Василий Жарков, декан факультета политических наук Московской высшей школы социальных и экономических наук

Сегодня социальные рамки памяти сместились с военного поколения 30–40-х годов на людей, чье взросление пришлось на 50–60-е годы. То есть свою версию истории рассказывают бабушки и дедушки, которые помнят 60-е как время своей молодости. И поэтому рамка общественной памяти, что бы с ней ни пытались делать, постепенно сместится от 40-х к 60-м, что может повлечь за собой и соответствующие изменения в социальных настроениях, идеях. Здесь неумолимая логика смены поколений играет против тех, кто пытается крепить авторитет исключительно на образе Великой Победы — вот-вот потребуется что-то новое: благодарность другим дедам за другие свершения.

Точно так же стоит признать, что в один прекрасный день 90-е станут предметом повышенного внимания и интереса: подождем лет двадцать — и внуки нынешних 40–50-летних с упоением погрузятся в изучение перестроечно-ельцинской молодости дедов. Более того, первые ростки этого пробуждающегося интереса видны уже сегодня, что для меня по-своему удивительно. Я сам вообще-то не являюсь апологетом 90-х: это было очень тяжелое, кризисное время, которое плохо отразилось на тех, кто его пережил, причем я имею в виду не только экономические проблемы, но и влияние этого времени на умы и души. Погоня за выживанием, маркетизация всего и вся, а особенно науки, образования, журналистики, привели скорее к тому, что уровень нашего развития в этих сферах упал по сравнению со второй половиной 80-х, какие-то серьезные этические основания, существовавшие в обществе помимо Советского Союза или вопреки ему, были обрушены.

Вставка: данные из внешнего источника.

/-- The same of a uniform word. -/
theorem front_one (s : State) (gid : Nat) (w l : Word) (g : Grove) (sh : Shape) (push : Bool)
    (hold : State → Grove → Bool) (eff : Nat → State → State) (hs : FrontAt s gid w l g)
    (hd : FrontDecodes sh g) (hon : g.front.guard sh.h = true) (hh : hold s g = false) (r : State) (hr : r.groves = s.groves) (f : Grove → Grove)
    (F : Thread → Thread) (hf : ∀ g, (f g).id = g.id ∧ ∀ u, f { g with front := u } = { f g with front := u })
    (he : eff gid (s.modThread gid none (Thread.begin sh (s.srStart g))) =
      (({ r with groves := (s.modThread gid none (Thread.begin sh (s.srStart g))).groves } : State).modGrove gid f).modThread gid none F)
    (hend : ((F (g.front.begin sh (s.srStart g))).finish sh).plainEnd = true) (P : Thread → Prop)
    (hP : ∀ u', ended u' = ended ((F (g.front.begin sh (s.srStart g))).finish sh) → u'.wait = (F (g.front.begin sh (s.srStart g))).wait →
      (u' = (F (g.front.begin sh (s.srStart g))).finish sh ∨
        ((F (g.front.begin sh (s.srStart g))).finish sh).commitReady = true) → P u') :
    ∃ t, uniIssue sh push hold eff s = .next t ∧ FrontDoes r t gid (f g) P := by
  have hid : ∀ (F : Thread → Thread) (g : Grove), (g.modThread none F).id = g.id := fun _ _ => rfl
  generalize ha : s.srStart g = a at *
  have hg0 : (s.modThread gid none (Thread.begin sh a)).grove? gid = some { g with front := g.front.begin sh a } := by
    rw [State.modThread, State.grove?_modGrove_same _ _ _ (hid _), hs.resident]; rfl
  have hbo : ∀ j, j ≠ gid → (s.modThread gid none (Thread.begin sh a)).grove? j = s.grove? j := by
    intro j hj; rw [State.modThread, State.grove?_modGrove_other _ _ _ _ (hid _) hj]
  generalize hb : s.modThread gid none (Thread.begin sh a) = b at he hg0 hbo
  have hg1 : ({ r with groves := b.groves } : State).grove? gid = some { g with front := g.front.begin sh a } := hg0
  have hg2 := State.grove?_modGrove_same ({ r with groves := b.groves } : State) gid f (fun g => (hf g).1)
  rw [hg1, Option.map_some, (hf g).2] at hg2
  generalize hq : (({ r with groves := b.groves } : State).modGrove gid f).modThread gid none F = q at he
  have hqo : OnlyGroves r q := by rw [← hq]; rfl
  have hqj : ∀ j, j ≠ gid → q.grove? j = r.grove? j := by
    intro j hj
    rw [← hq, State.modThread, State.grove?_modGrove_other _ _ _ _ (hid _) hj, State.grove?_modGrove_other _ _ _ _ (fun g => (hf g).1) hj]
    refine (hbo j hj).trans ?_
    unfold State.grove?; rw [hr]
  have hqg : q.grove? gid = some ({ f g with front := F (g.front.begin sh a) } : Grove) := by
    rw [← hq, State.modThread, State.grove?_modGrove_same _ _ _ (hid _), hg2, Option.map_some]; rfl
  obtain ⟨t, h1, h2, h3, u', h4, h5, h6, h7⟩ := uniIssue_does s gid w l g sh push hold eff hs hd hon hh q
    ({ f g with front := F (g.front.begin sh a) } : Grove) (by rw [ha, hb]; exact he) hqg hend
  exact ⟨t, h1, onlyGroves_trans hqo h2, fun j hj => (h3 j hj).trans (hqj j hj), u', h4, hP u' h5 h6 (h7.imp id And.left)⟩

theorem modGrove_id (s : State) (i : Nat) : s.modGrove i id = s := by
  unfold State.modGrove; simp

/-- A thread as it stands in a grove whose stand has begun a word. -/
theorem begunLane_thread? {s : State} {gid stand : Nat} {w l : Word} {g : Grove} {h : Hdr} {u : Thread} (sh : Shape) (hs : OneAt s gid stand w l g h u) :
    (s.begunLane gid stand g sh).thread? gid (some u.tid) = some (u.begin sh (s.srStart g)) := by
  unfold State.thread?
  rw [begunLane_grove? sh hs.at_, Option.bind_some]
  show List.find? (fun t => t.tid == u.tid) (g.begun stand sh (s.srStart g)).lanes = _
  have hm := hs.member
  have hd := hs.at_.distinct
  have hst := hs.inStand
  unfold Grove.begun
  simp only
  generalize s.srStart g = a
  generalize g.lanes = L at hm hd
  induction L with
  | nil => cases hm
  | cons v L ih =>
    rw [List.map_cons, List.find?_cons]
    simp only [List.map_cons, List.nodup_cons] at hd
    by_cases e : v.tid = u.tid
    · have : v = u := by
        rcases List.mem_cons.1 hm with h | h
        · exact h.symm
        · exact absurd (e ▸ List.mem_map_of_mem h) hd.1
      subst this
      simp [hst]
    · have hne : ((if v.stand = stand then v.begin sh a else v).tid == u.tid) = false := by
        split <;> simp [e]
      rw [hne]
      exact ih ((List.mem_cons.1 hm).resolve_left (fun k => e (k ▸ rfl))) hd.2

/-- What one request leaves in the thread that sends it: its results awaited, its home-side check open. -/
def sentBy (q : Req) (t : Thread) : Thread := (t.expect q.regs).modSeg fun x => { x with checks := (t.expect q.regs).idx :: x.checks }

Я люблю вспоминать слова коллеги, сотрудника ИМЭМО РАН Николая Косолапова, которые тот написал в 1995 году на фоне общей эйфории экспертов от радикальных реформ: «Нет ортодоксов ревностнее, чем новообращенные. Ухватившись сейчас за либеральную модель, притом в ее самом механистическом варианте, и сделав это в период, когда данная модель приходит к исчерпанию своих исторических резервов и возможностей, когда формула общества XXI века явно должна будет найти какое-то совмещение европейского и неевропейского цивилизационного опыта, Россия рискует превратиться в начале будущего столетия в центр социальной и политической реакции в мире, что могло бы снова противопоставить ее Западу и другим регионам и культурам». Мне кажется, что эта оценка 25-летней давности могла бы сейчас претендовать на звание пророческой, вне зависимости от того, что о ней думает сам Николай Алексеевич. И понятно, что процессы, наблюдаемые нами последние 10 лет,— накачка патриотической риторики, попытки выстроить примитивное идеологическое единство и так далее — это все отложенная реакция на события 90-х.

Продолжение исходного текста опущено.